- Problem description -
Please copy every line of the data in which the string "flatMap" appears.

- Supplied entries -
/-- A frame whose slot has no key: a message that has not begun is dropped; one that has is sent on as VOID frames. It
ends with KEY_INVALID; a response is dropped and counted. -/
def State.endUnkeyed (s : State) (f : TxFrame) : State :=
  let dst := f.dst.toNat
  let c := f.rclass.toNat
  if f.first && !((s.tx dst c).sent.any fun x => x.fr.msg == f.msg) then
    let l := (s.queuedOf dst c).filter fun g => g.msg == f.msg
    (s.unqueueMsg dst c f.msg).each l fun t g => t.endSent g stKey true
  else
    let t := s.mapMsg dst c f.msg fun g => { g with done := g.done.held, voided := true }
    let t := if f.rclass = 2#2 then t.count cRespLost 1 else t
    t.endMsg f stKey false

/-- The frames queued for a port, its turn of the bond among them. -/
def State.queuedFor (s : State) (p c : Nat) : List TxFrame :=
  Tbl.getD (s.port p).classes c [] ++
    (if c = 1 && s.leavesBy s.twinNode 1 p && s.onBond s.twinNode 1 then Tbl.getD (s.port bondPort).classes 1 [] else [])

/-- End the messages at the heads of a port's queues, and those being sent again, that have no key. -/
def State.dropUnkeyed (s : State) (p : Nat) : State :=
  let l := (List.range 12).flatMap fun c => (s.queuedFor p c).filter s.unkeyed
  let t := s.each l fun t f => if (t.queuedOf f.dst.toNat f.rclass.toNat).any (fun g => decide (g = f)) then
    t.endUnkeyed f else t
  let again := t.wt.tx.flatMap fun f =>
    if f.2.goBack.isSome then (f.2.sent.map (·.fr)).filter t.unkeyed else []
  t.each again fun t f =>
    if (t.tx f.dst.toNat f.rclass.toNat).sent.any (fun x => decide (x.fr = f)) then t.endUnkeyed f else t

/-! ### Forming frames (08 R251, R242, R274) -/

/-- The first grain of a byte range that fails its checks. -/
def State.rangeFault (s : State) (addr len : Nat) : Option (Nat × Nat × Word64) :=
  let g0 := addr / 512
  (List.range ((addr + len - 1) / 512 - g0 + 1)).findSome? fun i =>
    (s.grainFault eccNone (g0 + i)).map fun e => (e.1, g0 + i, e.2)

/-- A read meets a grain that fails: this frame becomes its last, with TAG_MISMATCH and no payload; what was queued
behind it is dropped, what was sent behind it is void (R242). -/
def State.endReadFrame (s : State) (f : TxFrame) (seq : Nat) (e : Nat × Nat × Word64) : State × TxFrame :=
  let dst := f.dst.toNat
  let c := f.rclass.toNat
  let t := s.failCheck e
  let l := (t.queuedOf dst c).filter fun g => g.msg == f.msg && decide (g ≠ f)
  let t := (t.unqueueMsg dst c f.msg).each l fun t g => t.endFrame g false
  let x := t.tx dst c
  let t := t.setTx dst c { x with sent := x.sent.map fun y =>
    if y.fr.msg == f.msg && decide (seq < y.seq) then { y with fr := { y.fr with voided := true } } else y }
  let t := match f.done with | .release r _ => t.stopRead r | _ => t
  (t, { f with status := BitVec.ofNat 8 stTag, last := true, pay := .bytes [] })

/-- A MIRROR message meets content that fails its checks: the failing objects are CONTAINED, every frame of the message goes
on as a VOID frame, and the records that passed are sent in a message of their own (R251, assumption 144). -/
def State.endMirrorFrame (s : State) (f : TxFrame) (p : Nat) (recs : List MRec) : State × TxFrame :=
  let t := s.each recs fun t r => match t.recFault r with | some e => t.failCheck e | none => t
  let void (g : TxFrame) : TxFrame := { g with done := g.done.held, voided := true }
  let t := t.mapMsg f.dst.toNat f.rclass.toNat f.msg void
  let good := recs.filter fun r => (s.recFault r).isNone
  (if good.isEmpty then t else t.sendMirror p good, void f)

/-- Form a frame's content for a transmission: its data read and verified anew (R251). The state, the frame as it stands
from now on, its STATUS for this transmission, and its payload. A read's frame sent again after the window was revoked
carries WINDOW_REVOKED (R274). -/
def State.formFrame (s : State) (f : TxFrame) (seq attempt : Nat) : State × TxFrame × BitVec 8 × List Byte :=
  if f.voided then (s, f, 0#8, [])
  else
    match f.pay with
    | .bytes l => (s, f, f.status, l)
    | .mirror p recs =>
      if recs.any fun r => (s.recFault r).isSome then
        let (t, g) := s.endMirrorFrame f p recs
        (t, g, 0#8, [])
      else
        let b := s.mirrorPayload (if attempt = 0 then recs else recs.map s.restamp)
        (s, f, f.status, if f.last then (b.drop f.offset.toNat).take 8192 else slice b f.offset.toNat 8192)
    | .window id rev addr len =>
      if 0 < attempt && Tbl.getD s.slc.revokes id 0 != rev then (s, f, BitVec.ofNat 8 stRevoked, [])
      else
        match s.rangeFault addr len with
        | none => (s, f, f.status, s.readBytes addr len)
        | some e => let (t, g) := s.endReadFrame f seq e; (t, g, g.status, [])

/-- A data frame's header (R238, R492). -/
def State.dataHdr (s : State) (f : TxFrame) (ext attempt : Nat) (status : BitVec 8) (b : List Byte) : Hdr :=
  if f.voided && f.opcode = opVoid then s.syncHdr f.dst.toNat f.rclass.toNat ext attempt
  else
    { Hdr.zero with
      status := status, first := f.first, last := f.last, acknow := f.last, void := f.voided, fwd := !f.voided && f.fwd,
      opcode := f.opcode, rclass := f.rclass, dst := f.dst, src := BitVec.ofNat 13 s.nodeId, seq := BitVec.ofNat 24 ext,
      keySlot := if f.voided then 0#10 else f.keySlot, attempt := BitVec.ofNat 16 attempt,
      window := if f.voided then 0#20 else f.window, offset := if f.voided then 0#40 else f.offset,
      gen := if f.voided then 0#16 else f.gen, imm := if f.voided then 0#32 else f.imm,
      stamp := BitVec.ofNat 64 s.clk.ftime, ptag := if b.isEmpty then 0#32 else crc32c b }

/-- The bytes of a frame sent from a port class: off the class's shaper, but of class 0, which has none (09 R298, R299). -/
def State.meterPort (s : State) (p c n : Nat) : State :=
  if c = 0 then s
  else s.updPort p fun x => { x with
    buckets := Tbl.set x.buckets c (bucketTake (s.shaper (portTarget p c)) (Tbl.get? x.buckets c) s.clk.ftime n) }

/-- Put a frame on the wire, with the flow as it stands after it, and meter its bytes. -/
def State.putFrame (s : State) (p : Nat) (f : TxFrame) (ext attempt : Nat) (status : BitVec 8) (b : List Byte)
    (flow : TxFlow) : State :=
  let h := s.dataHdr f ext attempt status b
  match s.sealData h ext b with
  | none => s
  | some (ct, tag) =>
    let t := s.setTx f.dst.toNat f.rclass.toNat flow
    let t := if s.onBond f.dst.toNat f.rclass.toNat then { t with wt := { t.wt with bondTurn := t.wt.bondTurn + 1 } } else t
    (t.meterPort p f.pclass (134 + b.length)).emit
      (.frame p h ct tag (t.lowerBytes p f.dst.toNat (t.pcp f.rclass.toNat) b.length flow.entropy))

/-! ### Choosing a frame (09 R296) -/

/-- The descriptors of a class in use (08 R250). -/
def State.descsUsed (s : State) (c : Nat) : Nat :=
  ((s.wt.tx.filter fun f => f.1 % 4 == c).map fun f => f.2.sent.length).foldl (· + ·) 0

/-- The descriptors reserved for a class (08 R250). -/
def classDescs (c : Nat) : Nat := [8192, 16384, 32768, 73728].getD c 0

/-- May a new frame of a flow be sent: no go-back runs, and the flow and its class have descriptors (08 R250, R258)? -/
def State.flowFree (s : State) (dst c : Nat) : Bool :=
  let f := s.tx dst c
  f.goBack.isNone && decide (f.sent.length < 1024) && decide (s.descsUsed c < classDescs c)

/-- What a port class would send next: an outstanding frame of a go-back, the VOID frame with SYNC of a flow, or a queued
frame. -/
inductive Head where
  | again (dst c : Nat) (x : Sent)
  | sync (dst : BitVec 13) (c : BitVec 2) (pclass : Nat)
  | fresh (f : TxFrame)
  deriving DecidableEq, Repr

/-- The VOID frame with SYNC of a flow as it is held until acknowledged (R492). -/
def syncFrame (dst : BitVec 13) (c : BitVec 2) (pclass : Nat) : TxFrame :=
  { dst := dst, rclass := c, pclass := pclass, opcode := opVoid, first := true, last := true, fwd := false, status := 0#8,
    keySlot := 0#10, window := 0#20, gen := 0#16, offset := 0#40, imm := 0#32, pay := .bytes [], msg := 0, voided := true,
    done := .none }

/-- The frame of a head. -/
def Head.frame : Head → TxFrame
  | .again _ _ x => x.fr
  | .sync dst c pclass => syncFrame dst c pclass
  | .fresh f => f

/-- The frame of a go-back that class c of port p would send again. -/
def State.backOf (s : State) (p c : Nat) : Option Head :=
  s.wt.tx.findSome? fun f =>
    match f.2.goBack with
    | none => none
    | some g =>
      match f.2.at? g with
      | some x => if x.fr.pclass == c && s.leavesBy (f.1 / 4) (f.1 % 4) p then some (Head.again (f.1 / 4) (f.1 % 4) x)
          else none
      | none => none

/-- A flow of class c whose VOID frame with SYNC goes out at once by port p (08 R258). -/
def State.syncOf (s : State) (p c : Nat) : Option Head :=
  s.wt.tx.findSome? fun f =>
    if f.2.syncNow && f.1 % 4 == c && s.leavesBy (f.1 / 4) c p && s.flowFree (f.1 / 4) c then
      some (Head.sync (BitVec.ofNat 13 (f.1 / 4)) (BitVec.ofNat 2 c) c)
    else none

/-- The head of class c of port p: what is sent again first; else the frame queued earliest, whatever its flow, behind its
flow's VOID frame with SYNC when that is due. While its flow may send no new frame the class waits (R250, R296, assumption
66). -/
def State.headOf (s : State) (p c : Nat) : Option Head :=
  match s.backOf p c <|> s.syncOf p c with
  | some h => some h
  | none =>
    match (s.queuedFor p c).head? with
    | none => none
    | some f =>
      if !s.flowFree f.dst.toNat f.rclass.toNat then none
      else if (s.tx f.dst.toNat f.rclass.toNat).needSync then some (.sync f.dst f.rclass f.pclass)
      else some (.fresh f)

/-- Holds class c of port p no frame, queued or to be sent again? -/
def State.classEmpty (s : State) (p c : Nat) : Bool :=
  (s.queuedFor p c).isEmpty && (s.backOf p c).isNone && (s.syncOf p c).isNone

/-- A frame's size (08 R233). -/
def State.headSize (s : State) (h : Head) : Nat :=
  let f := h.frame
  if f.voided then 134
  else match f.pay with
    | .bytes l => 134 + l.length
    | .window _ _ _ n => 134 + n
    | .mirror _ recs => 134 + min 8192 ((s.mirrorPayload recs).length - f.offset.toNat)

/-- The time in ns that a frame takes on a port, with preamble and gap. -/
def Port.wireNs (x : Port) (size : Nat) : Nat := if x.gbps = 0 then 0 else cdiv ((size + 20) * 8) x.gbps

/-- Is class c of port p eligible (R296)? Its priority is not paused (08 R266). -/
def State.eligible (s : State) (p c : Nat) : Bool :=
  let x := s.port p
  match s.headOf p c with
  | none => false
  | some h =>
    (Tbl.get? x.paused (s.pcp (classOfPort c))).isNone && x.openUntil c (s.clk.ftime + x.wireNs (s.headSize h)) &&
      (c == 0 || bucketOpen (s.shaper (portTarget p c)) (Tbl.get? x.buckets c) s.clk.ftime)

/-- The class that a port serves next, and the weighted group's state (R296). -/
def State.pickClass (s : State) (p : Nat) : Option Nat × Wrr :=
  let x := s.port p
  let w : Wrr := { ptr := x.pointer, arrived := x.arrived, deficit := x.deficit }
  match (List.range 4).find? fun c => s.eligible p c with
  | some c => (some c, w)
  | none =>
    wrrPick (fun c => s.eligible p c) (fun c => s.classEmpty p c)
      (fun c => ((s.headOf p c).map s.headSize).getD 0)
      (fun c => weightOf (Tbl.getD s.cfg.portW p weightsReset) c) 512 w

/-- Remove a frame from the queues of a port. -/
def State.unqueue (s : State) (p : Nat) (f : TxFrame) : State :=
  let cut (x : Port) : Port := { x with classes := Tbl.modify x.classes f.pclass [] fun l => l.erase f }
  if (Tbl.getD (s.port p).classes f.pclass []).contains f then s.updPort p cut else s.updPort bondPort cut

/-- A flow after a new frame (R249, R258): NEXT advances, the timer starts when none was outstanding. -/
def TxFlow.afterNew (x : TxFlow) (f : TxFrame) (attempt now : Nat) : TxFlow :=
  { x with
    next := x.next + 1
    sent := x.sent ++ [{ seq := x.next, attempt := attempt, keyNaks := 0, fr := f }]
    timerAt := if x.sent.isEmpty then some (now + 20000) else x.timerAt }

/-- A flow after a frame of a go-back (R258, R260). -/
def TxFlow.afterAgain (x : TxFlow) (seq : Nat) (f : TxFrame) : TxFlow :=
  { x with
    sent := x.sent.map fun y => if y.seq = seq then { y with attempt := y.attempt + 1, fr := f } else y
    goBack := if seq + 1 < x.next then some (seq + 1) else none }

/-- Send a class's head. -/
def State.sendHead (s : State) (p : Nat) : Head → State
  | .again dst c x =>
    let (t, f, st, b) := s.formFrame x.fr x.seq (x.attempt + 1)
    let flow := t.tx dst c
    (t.putFrame p f x.seq (x.attempt + 1) st b (flow.afterAgain x.seq f)).count
      (if flow.backTimer then cRetxTimer else cRetxNak) 1
  | .sync dst c pclass =>
    let x := s.tx dst.toNat c.toNat
    let g := syncFrame dst c pclass
    s.putFrame p g x.next x.syncAttempt 0#8 []
      { x.afterNew g x.syncAttempt s.clk.ftime with needSync := false, syncNow := false, syncAttempt := 0 }
  | .fresh f =>
    let x := s.tx f.dst.toNat f.rclass.toNat
    let (t, g, st, b) := (s.unqueue p f).formFrame f x.next 0
    t.putFrame p g x.next 0 st b ((t.tx f.dst.toNat f.rclass.toNat).afterNew g 0 t.clk.ftime)

/-- PORT_TRANSMIT: an ACK or NAK that is due, else the next frame of the class rule (R296). -/
def doPortTransmit (p : Nat) (s : State) : State :=
  if !(s.serving && decide (p < 24) && (s.port p).up && s.idValid && s.slot0) then s
  else
    let s := s.flushMirrorAck
    match s.wt.rx.find? fun x => x.2.ctlDue && s.leavesBy (x.1 / 4) (x.1 % 4) p with
    | some x => (s.pin (x.1 / 4) (x.1 % 4)).sendCtl p (x.1 / 4) (x.1 % 4)
    | none =>
      let t := (s.dropUnkeyed p).updPort p Port.refill
      let (c, w) := t.pickClass p
      let t := t.updPort p fun x => { x with pointer := w.ptr, arrived := w.arrived, deficit := w.deficit }
      match c with
      | none => t
      | some c =>
        match t.headOf p c with
        | none => t
        | some h => t.sendHead p h
/-- PORT_TRANSMIT. -/
def execPortTransmit (port now : Nat) (s : State) : Host.Outcome State Fault Refusal :=
  run s fun t => doPortTransmit port (t.upTo now)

- Solution to this exercise -
  let l := (List.range 12).flatMap fun c => (s.queuedFor p c).filter s.unkeyed
  let again := t.wt.tx.flatMap fun f =>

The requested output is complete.